RHACS alerts at 2am usually mean something's actually wrong or your policies are garbage. The web interface times out when you have too many violations, so use roxctl instead of fighting with the browser:
## When the UI is being useless
roxctl central violations list --severity=CRITICAL --limit=50
The network graph is slow as hell and will crash if you don't have enough memory. Image scanning chokes on anything bigger than a few GB.
Finding the Real Problems
Default policies flag every init container as "Privilege Escalation" because they don't understand that init containers need to do setup work. Istio sidecars trigger "Unauthorized Network Flow" constantly because RHACS doesn't know about service mesh traffic patterns. CI pipelines running apt update
get flagged as "Suspicious Process Execution" because the policy doesn't understand that package managers are normal in build environments.
Crypto miners actually running vs build noise:
## Real threat - mining processes
roxctl central deployments get-processes --deployment=suspicious-app
## Look for: xmrig, cpuminer, stratum connections
## False positive - package installs
roxctl central violations list --policy="Privilege Escalation"
## Usually just containers needing CAP_CHOWN
Baseline learning takes 2-3 weeks minimum if you're lucky, longer if your traffic patterns are weird. CDN traffic from Cloudflare and AWS gets flagged as suspicious for 3-4 weeks until the system learns your patterns.
Process Analysis and Network Flows
Process detection is delayed a few seconds. The UI truncates long process lists, so use --limit=0
:
## See all processes, not just the first few
roxctl central deployments get-processes --deployment=compromised-app --limit=0
Look for shells (/bin/bash
, /bin/sh
) in production containers, download tools (curl
, wget
), or reverse shells (nc
). Network flow detection is slower than process monitoring. External IP classification depends on threat feeds that update sporadically.
Containment Reality
RHACS can't automatically apply network policies. Network isolation depends on your CNI - Calico works, Flannel doesn't support policies.
## Quick network isolation - blocks everything
kubectl patch deployment compromised-app -p '{"spec":{"template":{"metadata":{"labels":{"quarantine":"true"}}}}}'
Then create a network policy blocking all traffic to pods with quarantine: "true"
. This breaks health checks and load balancers immediately. Downstream services will fail. Even RHACS Sensor loses contact after network isolation. We once quarantined a database pod during an incident and took down the entire application for 2 hours because nothing could reach the DB.
Evidence Collection Before Container Restart
Container restarts wipe RHACS data.

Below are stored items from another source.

-- ==== Sys2Proof/Laws/KeepsCommands.lean ====
section
/-! SUPPORT. Every operation of CmdCore, CmdRegion, CmdTide, SetFx, RecFx, EpcFx keeps what `Keeps` says. -/
namespace Sys2Proof.Machine
set_option Elab.async false

/-! ### CmdCore.lean -/

theorem refuse_keeps {a s : State} (x1 : _) (x2 : _) (h : Keeps a s) : Keeps a (refuse x1 x2 s).s := by
  unfold refuse
  assumption
theorem done_keeps {a s : State} (x2 : _) (h : Keeps a s) : Keeps a (done s x2).s := by
  unfold done
  assumption
theorem later_keeps {a s : State} (x2 : _) (x3 : _) (h : Keeps a s) : Keeps a (later s x2 x3).s := by
  unfold later
  assumption
theorem guarded_keeps {a s : State} {cs : _} {k : CmdRes} (h : Keeps a s) (hk : Keeps a k.s) : Keeps a (guarded cs s k).s := by
  unfold guarded; split
  · exact h
  · exact hk

theorem State.checkCmd_keeps {a s : State} (op d c : _) (h : Keeps a s) (hd : ∀ D, d = some D → Keeps a (D.run c s).s) :
    Keeps a (State.checkCmd s op d c).s := by
  unfold State.checkCmd
  refine keeps_iteS (refuse_keeps _ _ h) (keeps_iteS (refuse_keeps _ _ h) (keeps_iteS (refuse_keeps _ _ h) ?_))
  split
  · exact refuse_keeps _ _ h
  · split
    · exact refuse_keeps _ _ h
    · exact keeps_iteS (refuse_keeps _ _ h) (keeps_iteS (refuse_keeps _ _ h) (keeps_iteS (refuse_keeps _ _ h) (hd _ rfl)))

theorem State.deliver_keeps {a s : State} (x2 : _) (h : Keeps a s) : Keeps a (State.deliver s x2) := by
  unfold State.deliver
  split
  · exact State.emit_keeps _ (State.emit_keeps _ (by assumption))
  · exact State.emit_keeps _ (by assumption)
theorem State.countRefused_keeps {a s : State} (x2 : _) (h : Keeps a s) : Keeps a (State.countRefused s x2) := by
  unfold State.countRefused
  refine keeps_ite ?_ ?_
  · assumption
  · extract_lets +onlyGivenNames v1
    have h2 : Keeps a v1 := by
      unfold v1
      refine keeps_ite ?_ ?_
      · exact State.bump_keeps _ _ _ (by assumption)
      · assumption
    clear_value v1
    extract_lets +onlyGivenNames v3
    have h4 : Keeps a v3 := by
      unfold v3
      exact State.bump_keeps _ _ _ (by assumption)
    clear_value v3
    exact State.fset_keeps _ _ (State.fset_keeps _ _ (State.fset_keeps _ _ (by assumption)))
theorem State.mkReply_keeps {a s : State} (x2 : _) (x3 : _) (x4 : _) (x5 : _) (x6 : _) (x7 : _) (h : Keeps a s) : Keeps a (State.mkReply s x2 x3 x4 x5 x6 x7).2 := by
  unfold State.mkReply
  extract_lets +onlyGivenNames v1
  have h2 : Keeps a v1.2 := by
    unfold v1
    exact State.free_keeps _ (by assumption)
  clear_value v1
  assumption
theorem State.mboxIrq_keeps {a s : State} (x2 : _) (h : Keeps a s) : Keeps a (State.mboxIrq s x2) := by
  unfold State.mboxIrq
  refine keeps_ite ?_ ?_
  · assumption
  · exact State.emit_keeps _ (by assumption)
theorem State.answer_keeps {a s : State} (x2 : _) (x3 : _) (x4 : _) (x5 : _) (x6 : _) (x7 : _) (h : Keeps a s) : Keeps a (State.answer s x2 x3 x4 x5 x6 x7) := by
  unfold State.answer
  extract_lets +onlyGivenNames v1
  have h2 : Keeps a v1.2 := by
    unfold v1
    exact State.mkReply_keeps _ _ _ _ _ _ (by assumption)
  clear_value v1
  extract_lets +onlyGivenNames v3
  have h4 : Keeps a v3 := by
    unfold v3
    exact State.countRefused_keeps _ (by assumption)
  clear_value v3
  extract_lets +onlyGivenNames v5
  clear_value v5
  extract_lets +onlyGivenNames v6
  clear_value v6
  extract_lets +onlyGivenNames v7
  clear_value v7
  extract_lets +onlyGivenNames v8
  have h9 : Keeps a v8 := by
    unfold v8
    exact keeps_upd (by assumption)
  clear_value v8
  split
  · refine keeps_ite ?_ ?_
    · exact State.mboxIrq_keeps _ (keeps_upd (by assumption))
    · exact State.deliver_keeps _ (by assumption)
  · exact State.deliver_keeps _ (by assumption)
theorem State.countSlots_keeps {a s : State} (h : Keeps a s) : Keeps a (State.countSlots s) := by
  unfold State.countSlots
  exact State.fset_keeps _ _ (by assumption)
theorem State.setSlots_keeps {a s : State} (x2 : _) (h : Keeps a s) : Keeps a (State.setSlots s x2) := by
  unfold State.setSlots
  exact State.countSlots_keeps (keeps_upd (by assumption))
theorem State.takeSlot_keeps {a s : State} (x2 : _) (x3 : _) (x4 : _) (x5 : _) (h : Keeps a s) : Keeps a (State.takeSlot s x2 x3 x4 x5) := by
  unfold State.takeSlot
  extract_lets +onlyGivenNames v1
  clear_value v1
  extract_lets +onlyGivenNames v2
  have h3 : Keeps a v2 := by
    unfold v2
    exact State.setSlots_keeps _ (by assumption)
  clear_value v2
  exact keeps_upd (by assumption)
theorem State.handle_keeps {a s : State} (op d c : _) (h : Keeps a s) (hd : ∀ D, d = some D → Keeps a (D.run c s).s) :
    Keeps a (State.handle s op d c) := by
  unfold State.handle
  extract_lets +onlyGivenNames r
  have hr : Keeps a r.s := State.checkCmd_keeps _ _ _ h hd
  clear_value r
  extract_lets +onlyGivenNames m
  split
  · exact State.answer_keeps _ _ _ _ _ _ hr
  · exact State.takeSlot_keeps _ _ _ _ hr

theorem State.arrive_keeps {a s : State} (op d c : _) (h : Keeps a s) (hd : ∀ D, d = some D → ∀ t, Keeps a t → Keeps a (D.run c t).s) :
    Keeps a (State.arrive s op d c) := by
  unfold State.arrive
  refine keeps_ite h ?_
  extract_lets +onlyGivenNames busy t
  have ht : Keeps a t := keeps_ite h (State.raise_keeps _ h)
  clear_value t
  split
  · exact State.deliver_keeps _ ht
  · refine keeps_ite ?_ (keeps_ite ?_ ?_)
    · split
      · exact State.emit_keeps _ ht
      · exact State.deliver_keeps _ (State.countRefused_keeps _ (State.mkReply_keeps _ _ _ _ _ _ ht))
      · exact ht
    · exact State.deliver_keeps _ (State.countRefused_keeps _ (State.mkReply_keeps _ _ _ _ _ _ ht))
    · extract_lets +onlyGivenNames bg
      clear_value bg
      extract_lets +onlyGivenNames u
      have hu : Keeps a u := by
        unfold u
        split
        · exact State.emit_keeps _ ht
        · exact ht
      clear_value u
      exact keeps_ite (State.takeSlot_keeps _ _ _ _ hu)
        (keeps_ite (State.handle_keeps _ _ _ hu fun D e => hd D e _ hu) (State.takeSlot_keeps _ _ _ _ hu))
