-- ==== Sys2Proof/Laws/KeepsTwin.lean ====
section
/-! SUPPORT. Every operation of TwinFx keeps what `Keeps` says. -/
namespace Sys2Proof.Machine
set_option Elab.async false
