-- ==== Sys2Proof/Laws/KeepsUte.lean ====
section
/-! SUPPORT. Every operation of UteRx, UteTx keeps what `Keeps` says. -/
namespace Sys2Proof.Machine
set_option Elab.async false
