-- ==== Sys2Proof/Laws/KeepsControl.lean ====
section
/-! SUPPORT. Every operation of CcxFx, ScrubFx, TestFx, ResetFx, StartFx, PowerFx, CmdMisc keeps what `Keeps` says. -/
namespace Sys2Proof.Machine
set_option Elab.async false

Collect evidence fast before liveness probes restart everything:
## Export violations before container dies
roxctl central violations list --deployment=compromised-app --output=json > violations-$(date +%Y%m%d-%H%M).json
## Get process list while it still exists
roxctl central deployments get-processes --deployment=compromised-app > processes-$(date +%Y%m%d-%H%M).txt
Process data disappears after about a day. Network flows get purged faster in large clusters. Violation data sticks around for a month or two depending on retention settings.
RHACS Sensor Connectivity Issues
Sensors fail silently when Central goes down. Pods show "Running" but stop collecting data. No automatic failover exists.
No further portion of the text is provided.